YOUR ASSIGNMENT =
Copy each line of the records that contains the word "Machine".

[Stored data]
-- ==== Sys2Proof/Machine/Home.lean ====
section
/-! DEFINITION. The home of a line (13 R160 to R164, R169; 25 R322, R323), the L1s, the coalescing buffers (13 R158,
R163), vault bytes and stamps (13 R154, R157), and the free draws of the model. -/

namespace Sys2Proof.Machine

/-- The next free choice as a number (assumption 2). -/
def drawNat (s : State) : Nat × State := (Config.choice s.seq, { s with seq := s.seq + 1 })

/-- The next free 64-bit value (assumption 2). -/
def drawWord (s : State) : W64 × State := (Config.freeWord s.seq, { s with seq := s.seq + 1 })

/-- A free line: sixteen free words (assumption 2). -/
def drawLine (s : State) : Line × State :=
  ((List.range 16).foldl (fun (x : Line) i => x ||| ((Config.freeWord (s.seq + i)).setWidth 1024 <<< (64 * i))) 0,
    { s with seq := s.seq + 16 })

/-- Raise the logical time of a group (13 R161). -/
def raiseLt (s : State) (gid v : Nat) : State := updGroup s gid fun g => { g with lt := max g.lt v }

/-- Home M-die of a line (01 R16). -/
def mdieOf (l : Nat) : Nat := (bits l 2 1) ^^^ (bits l 12 11)

/-- The directory entry of a line that enters the L2 now (13 R160, R164). Whether a line brought back counts as written since its previous
grant R164 does not say: here it does not, so that a renewal right after the fill lengthens its lease (DESIGN CHOICE, unsafe; assumption
86). -/
def freshLine (s : State) (l : Nat) : HomeLine :=
  let m := mapGet 0 s.mt (mdieOf l)
  ⟨m, m, 64, false, false, .i, false⟩

/-- The directory entry of a line, which is brought into the L2 if absent (13 R160). -/
def homeAt (s : State) (l : Nat) : HomeLine := mapGet (freshLine s l) s.home l

/-- One step longer on the ladder of lease lengths (13 R164). -/
def longer (n : Nat) : Nat := if n ≤ 8 then 64 else if n ≤ 64 then 512 else 4096

/-- One step shorter (13 R164). -/
def shorter (n : Nat) : Nat := if 4096 ≤ n then 512 else if 512 ≤ n then 64 else 8

/-- The 4 KiB page of a line is in host bias (25 R322). -/
def hostBias (s : State) (l : Nat) : Bool :=
  let page := l / 32
  bit (memRead s 0 ((regGet s offBias).toNat + page / 8) 1) (page % 8)

/-- A running bias command holds the accesses to a line's page (25 R324). -/
def biasHeld (s : State) (l : Nat) : Bool :=
  match s.biasRun with
  | some (p0, n, _) => p0 ≤ l / 32 && l / 32 < p0 + n && 128 * l < Config.memSize
  | none => false

/-- The key of host accesses through a port (31 R362). -/
def hostKey (s : State) (port : Bool) : Nat := keyOf s (regField s (offFkey (if port then 2 else 0)) 12 0)

/-- The reservations on a line are lost (13 R169). -/
def dropResv (s : State) (l : Nat) : State := { s with resv := s.resv.filter fun r => r.line != l }

/-- Address of the routing entry of a device (25 R327). -/
def routeAddr (s : State) (dev : Nat) : Nat := (regGet s offRoute).toNat + 2 * dev

/-- Routing entries that software rewrites are no longer those a port has made unreachable (25 R330): the devices whose entries have
bytes among those that `msk` selects in a line. -/
def noteRoutes (s : State) (l : Nat) (msk : BitVec 128) : State :=
  if s.portDown.isEmpty then s
  else
    let b := routeAddr s 0
    { s with rerouted := s.rerouted ++ (List.range 128).filterMap fun i =>
        let a := 128 * l + i
        if msk.getLsbD i && b ≤ a && a < b + 2 ^ 21 then some ((a - b) / 2) else none }

/-- `n` bytes at `a` as the mask and data of a line. -/
def maskAt (a n : Nat) : BitVec 128 := BitVec.ofNat 128 ((2 ^ n - 1) * 2 ^ (a % 128))

/-- Data that a host modifies under its ownership of a line are the line's from then on (25 R323; assumption 73): a host write, which
ends the reservations on the line (13 R169), and rewrites routing entries (25 R330). -/
def hostWrites (s : State) (l : Nat) (port : Bool) (x : Nat) : State :=
  dropResv (memWrite (noteRoutes s l (BitVec.allOnes 128)) (hostKey s port) (128 * l) 128 x) l

/-- The stamp of a line of host memory: the largest lt it has been written under, by the device or by a host program (13 R174, R183,
R184; assumption 70). -/
def hostStamp (s : State) (pa : Nat) : Nat := mapGet 0 s.hs (lineOf pa)

/-- A store of `n` bytes of host memory under `lt` (25 R321, R330). -/
def hostPut (s : State) (pa n v lt : Nat) : State :=
  let s := memWrite (noteRoutes s (lineOf pa) (maskAt pa n)) 0 pa n v
  { s with hs := mapPut 0 s.hs (lineOf pa) (max (hostStamp s pa) lt) }

/-- A line leaves its M-die's L2 (13 R160), the host's copy with it: modified data have been written already (assumption 73). -/
def evictHome (s : State) (x : Nat × HomeLine) : State :=
  { s with mt := mapPut 0 s.mt (mdieOf x.1) (max (mapGet 0 s.mt (mdieOf x.1)) x.2.rts), home := mapDel s.home x.1 }
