/-- Major 0x3A. -/
def decMajor3A (f : Fields) (x : BitVec 32) : Option Instr :=
  if f.mn = 0 then
    (asReg4 f.d).bind fun d => (asReg4 f.a).bind fun a => (asZero (x.extractLsb' 0 7)).bind fun _ => some (.mma ⟨f.k, f.g, x.extractLsb' 30 2⟩ .e4m3 d a f.b (x.extractLsb' 24 6) (x.extractLsb' 20 4) (x.extractLsb' 14 6) (x.extractLsb' 8 6) (x.getLsbD 7))
  else
  if f.mn = 1 then
    (asReg4 f.d).bind fun d => (asReg4 f.a).bind fun a => (asZero (x.extractLsb' 0 7)).bind fun _ => some (.mma ⟨f.k, f.g, x.extractLsb' 30 2⟩ .e5m2 d a f.b (x.extractLsb' 24 6) (x.extractLsb' 20 4) (x.extractLsb' 14 6) (x.extractLsb' 8 6) (x.getLsbD 7))
  else
  if f.mn = 2 then
    (asReg4 f.d).bind fun d => (asReg4 f.a).bind fun a => (asZero (x.extractLsb' 0 7)).bind fun _ => some (.mma ⟨f.k, f.g, x.extractLsb' 30 2⟩ .fp4 d a f.b (x.extractLsb' 24 6) (x.extractLsb' 20 4) (x.extractLsb' 14 6) (x.extractLsb' 8 6) (x.getLsbD 7))
  else
  if f.mn = 3 then
    (asReg4 f.d).bind fun d => (asReg4 f.a).bind fun a => (asZero (x.extractLsb' 0 7)).bind fun _ => some (.mma ⟨f.k, f.g, x.extractLsb' 30 2⟩ .bf16 d a f.b (x.extractLsb' 24 6) (x.extractLsb' 20 4) (x.extractLsb' 14 6) (x.extractLsb' 8 6) (x.getLsbD 7))
  else
  if f.mn = 4 then
    (asReg4 f.d).bind fun d => (asReg4 f.a).bind fun a => (asZero (x.extractLsb' 0 7)).bind fun _ => some (.mma ⟨f.k, f.g, x.extractLsb' 30 2⟩ .f16 d a f.b (x.extractLsb' 24 6) (x.extractLsb' 20 4) (x.extractLsb' 14 6) (x.extractLsb' 8 6) (x.getLsbD 7))
  else
  if f.mn = 5 then
    (asReg4 f.d).bind fun d => (asReg4 f.a).bind fun a => (asZero (x.extractLsb' 0 7)).bind fun _ => some (.mma ⟨f.k, f.g, x.extractLsb' 30 2⟩ .i8 d a f.b (x.extractLsb' 24 6) (x.extractLsb' 20 4) (x.extractLsb' 14 6) (x.extractLsb' 8 6) (x.getLsbD 7))
  else
  none

/-- Major 0x3B. -/
def decMajor3B (f : Fields) (x : BitVec 32) : Option Instr :=
  if f.mn = 0 then
    (asReg4 f.d).bind fun d => (asReg4 f.a).bind fun a => (ofSparsity (x.extractLsb' 5 2)).bind fun sp => (asZero (x.extractLsb' 0 5)).bind fun _ => some (.mmas ⟨f.k, f.g, x.extractLsb' 30 2⟩ .e4m3 d a f.b (x.extractLsb' 24 6) (x.extractLsb' 20 4) (x.extractLsb' 14 6) (x.extractLsb' 8 6) (x.getLsbD 7) sp)
  else
  if f.mn = 1 then
    (asReg4 f.d).bind fun d => (asReg4 f.a).bind fun a => (ofSparsity (x.extractLsb' 5 2)).bind fun sp => (asZero (x.extractLsb' 0 5)).bind fun _ => some (.mmas ⟨f.k, f.g, x.extractLsb' 30 2⟩ .e5m2 d a f.b (x.extractLsb' 24 6) (x.extractLsb' 20 4) (x.extractLsb' 14 6) (x.extractLsb' 8 6) (x.getLsbD 7) sp)
  else
  if f.mn = 2 then
    (asReg4 f.d).bind fun d => (asReg4 f.a).bind fun a => (ofSparsity (x.extractLsb' 5 2)).bind fun sp => (asZero (x.extractLsb' 0 5)).bind fun _ => some (.mmas ⟨f.k, f.g, x.extractLsb' 30 2⟩ .fp4 d a f.b (x.extractLsb' 24 6) (x.extractLsb' 20 4) (x.extractLsb' 14 6) (x.extractLsb' 8 6) (x.getLsbD 7) sp)
  else
  if f.mn = 3 then
    (asReg4 f.d).bind fun d => (asReg4 f.a).bind fun a => (ofSparsity (x.extractLsb' 5 2)).bind fun sp => (asZero (x.extractLsb' 0 5)).bind fun _ => some (.mmas ⟨f.k, f.g, x.extractLsb' 30 2⟩ .bf16 d a f.b (x.extractLsb' 24 6) (x.extractLsb' 20 4) (x.extractLsb' 14 6) (x.extractLsb' 8 6) (x.getLsbD 7) sp)
  else
  if f.mn = 4 then
    (asReg4 f.d).bind fun d => (asReg4 f.a).bind fun a => (ofSparsity (x.extractLsb' 5 2)).bind fun sp => (asZero (x.extractLsb' 0 5)).bind fun _ => some (.mmas ⟨f.k, f.g, x.extractLsb' 30 2⟩ .f16 d a f.b (x.extractLsb' 24 6) (x.extractLsb' 20 4) (x.extractLsb' 14 6) (x.extractLsb' 8 6) (x.getLsbD 7) sp)
  else
  if f.mn = 5 then
    (asReg4 f.d).bind fun d => (asReg4 f.a).bind fun a => (ofSparsity (x.extractLsb' 5 2)).bind fun sp => (asZero (x.extractLsb' 0 5)).bind fun _ => some (.mmas ⟨f.k, f.g, x.extractLsb' 30 2⟩ .i8 d a f.b (x.extractLsb' 24 6) (x.extractLsb' 20 4) (x.extractLsb' 14 6) (x.extractLsb' 8 6) (x.getLsbD 7) sp)
  else
  none

/-- Major 0x3C. -/
def decMajor3C (f : Fields) (x : BitVec 32) : Option Instr :=
  if f.mn = 0 then
    firstOf [
      ((asReg4 f.a).bind fun a => (asReg4 f.b).bind fun b => (asReg4 (x.extractLsb' 24 6)).bind fun c => (asConst (x.extractLsb' 18 2) 0).bind fun _ => (asZero (x.extractLsb' 0 18)).bind fun _ => some (.xcpIn ⟨f.k, f.g, x.extractLsb' 30 2⟩ f.d a b c (x.extractLsb' 20 4))),
      ((asReg4 f.a).bind fun a => (asReg4 f.b).bind fun b => (asReg4 (x.extractLsb' 24 6)).bind fun c => (asConst (x.extractLsb' 18 2) 1).bind fun _ => (asZero (x.extractLsb' 0 18)).bind fun _ => some (.xcpOut ⟨f.k, f.g, x.extractLsb' 30 2⟩ f.d a b c (x.extractLsb' 20 4)))]
  else
  if f.mn = 1 then
    (asReg4 f.a).bind fun a => (asReg4 f.b).bind fun b => (asZero (x.extractLsb' 24 6)).bind fun _ => (asZero (x.extractLsb' 0 20)).bind fun _ => some (.xcpV ⟨f.k, f.g, x.extractLsb' 30 2⟩ f.d a b (x.extractLsb' 20 4))
  else
  if f.mn = 2 then
    (asReg4 f.a).bind fun a => (asReg4 f.b).bind fun b => (asReg4 (x.extractLsb' 24 6)).bind fun c => (asZero (x.extractLsb' 0 20)).bind fun _ => some (.xgath ⟨f.k, f.g, x.extractLsb' 30 2⟩ f.d a b c (x.extractLsb' 20 4))
  else
  if f.mn = 3 then
    (asReg4 f.a).bind fun a => (asReg4 f.b).bind fun b => (asReg4 (x.extractLsb' 24 6)).bind fun c => (ofXredTy (x.extractLsb' 17 3)).bind fun ty => (asZero (x.extractLsb' 0 17)).bind fun _ => some (.xred ⟨f.k, f.g, x.extractLsb' 30 2⟩ f.d a b c (x.extractLsb' 20 4) ty)
  else
  none
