/-- A stop goes on: while loads or results are outstanding the group only no longer issues; then it is stopped, and a stop record is
written for the slot that serves its context (29 R347, R348). -/
def stopNow (s : State) (g0 g : Group) : State :=
  match (if stopAwaits g || liveMask g = 0 then none else g.stopReq) with
  | none => commit s g0 g none
  | some q =>
    let s := commit s g0 { landAll g with stopped := some q.kind, stopReq := none, stopLanes := q.lanes } none
    match debugSlot s g.pasid with
    | none => s
    | some k =>
      let r : StopRec := ⟨q.fr.getD (stopRec s g (holderOf g q.lanes)), slotOf g, q.kind, g.pasid⟩
      if stopRoom s k && !(s.stopQ.any fun q => q.1 == k) then writeStop s k r else { s with stopQ := s.stopQ ++ [(k, r)] }

/-- A group reaches a stop between instructions, in the entry that holds some lanes (29 R347, R348). -/
def stopAt (s : State) (g : Group) (m : W64) (kind : Nat) : State :=
  stopNow s g { g with halt := false, stopReq := some ⟨kind, none, m⟩ }

/-- A debug slot stops this context's groups on WATCH and BKPT (29 R344, R347). -/
def debugStops (s : State) (pasid : BitVec 20) : Bool :=
  match debugSlot s pasid with
  | some k => regField s (offDbgatt k) 1 1 == 1
  | none => false

/-- The instruction of entry `e` has reached its core's issue selector (29 R355): it is counted once, one of each run is tagged, and its
fetch time is kept until it leaves the core. -/
def reach (s : State) (g : Group) (e : Nat) : State :=
  let r := offPrfctl g.core
  let k := 16 * g.gid + e
  if regField s r 1 1 == 1 && regField s r 63 44 == g.pasid.toNat && mapGet 0 s.tags k == 0 then
    let run := 2 ^ (regField s r 39 36 + 8)
    let n := mapGet 0 s.sampleCnt g.core
    let (pick, s) := if n = 0 then drawNat s else (mapGet 0 s.samplePick g.core, s)
    { s with sampleCnt := mapPut 0 s.sampleCnt g.core ((n + 1) % run)
             samplePick := mapPut 0 s.samplePick g.core (pick % run)
             tags := mapPut 0 s.tags k (1 + bitNat (n == pick % run) + 2 * (dtime s (dieOf g.core)).toNat) }
  else s

/-- The memory levels a sample may give for an access of a core at a place (29 R356): its own vault or another, the L1, the L2 or HBM,
another device, the host; none for a register. -/
def levelsOf (core : Nat) : Place → List Nat
  | .vault key => [if key / Config.vaultSize = core then 2 else 3]
  | .mem pa => if inRegs pa then [] else [1, 4, 5]
  | .remote _ _ => [6]
  | .host _ => [7]

/-- The memory levels of what a unit reads or writes at home or at a host port: a chime, a ring, a table (29 R356). -/
def unitLevels : List Nat := [4, 5, 7]

/-- The memory levels of the records LAUNCH, ROD.CFG and GANG.PREP read, wherever they lie (29 R356). -/
def recordLevels : List Nat := [1, 2, 3, 4, 5, 6, 7]

/-- The memory levels of what a wait has looked at as it begins (29 R356). -/
def waitLevels (core : Nat) : Wait → List Nat
  | .bar key _ _ _ _ => levelsOf core (.vault key)
  | .chime _ _ _ => unitLevels
  | .qdone .. => unitLevels
  | .gangPrep .. => recordLevels
  | _ => []

/-- The instruction of entry `e` leaves the core: a sample record if it was tagged, with its fetch time (29 R356). Outcome: 0 retired, 1
discarded, 2 trapped. The latencies are free, and 0 for the stages that an instruction that does not retire has not reached; the memory
level is free among those of the places it has accessed, `mem`, and 0 without one (assumption 2). -/
def sample (s : State) (g : Group) (e : Nat) (pc act : W64) (mem : List Nat) (outcome : Nat) : State :=
  match mapGet 0 s.tags (16 * g.gid + e) with
  | 0 => s
  | t + 1 =>
    let s := { s with tags := mapPut 0 s.tags (16 * g.gid + e) 0 }
    if t % 2 = 0 then s
    else
      let (l0, s) := drawWord s
      let (l1, s) := drawWord s
      let (n, s) := drawNat s
      let (lv, s) := drawNat s
      let lat := (l0.toNat + l1.toNat * 2 ^ 64) % 2 ^ (32 * if outcome = 0 then 4 else n % 4)
      profRec s g.core [1 + g.core * 2 ^ 8 + slotOf g * 2 ^ 16 + e * 2 ^ 24 +
          (bitNat (formL g) + outcome * 2 + mem.getD (lv % mem.length) 0 * 16) * 2 ^ 32,
        pc.toNat, t / 2, lat % 2 ^ 64, lat / 2 ^ 64, act.toNat,
        (rgn0 g).toNat + (rgn1 g).toNat * 2 ^ 16 + g.pasid.toNat * 2 ^ 32, 0]

/-- TAKING A TRAP other than PAGE (17 R213). The frame holds the record, the ACT lanes, their PC and MEET; those lanes go on
at the handler with MEET NONE. Without a handler or with four frames in use the context ends (03 R55; 17 R218). WATCH
and BKPT stop the group instead while a debugger asks for it (29 R347). -/
def takeTrap (s : State) (g0 g : Group) (e : Nat) (pc : W64) (w0 w1 : W32) (code info : BitVec 16) (lanes addr : W64) :
    State :=
  let r := mkRec s g e pc w0 w1 code info lanes addr
  let act := (entAt g e).act
  let s := sample s g e pc act [] 2
  let g := updLanes g act fun _ x => { x with denied := none, dbg := false }
  if (code = 0x0401 ∨ code = 0x0402) && debugStops s g.pasid then
    stopNow s g0 { g with stopReq := some ⟨if code = 0x0402 then 0 else 1, some r, act⟩ }
  else
    match handlerAddr s g with
    | none => teardown (setGroup s g) g.pasid code pc
    | some h =>
      if 4 ≤ g.frames.length then teardown (setGroup s g) g.pasid code pc
      else
        let x := entAt g e
        let f : Frame := ⟨r, act, pc, x.meet⟩
        let g := updLanes g act fun _ x => { x with pc := h, meet := Config.none64 }
        let g := setEnt { g with frames := g.frames ++ [f] } e { x with pc := h, meet := Config.none64 }
        commit s g0 g none

/-- The access kinds of a report: read, write, engine and fetch in bits 0 to 3 (17 R226). -/
abbrev AccKind := BitVec 4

RESULT OF THIS TASK =
-- ==== Sys2Proof/Machine/Home.lean ====
namespace Sys2Proof.Machine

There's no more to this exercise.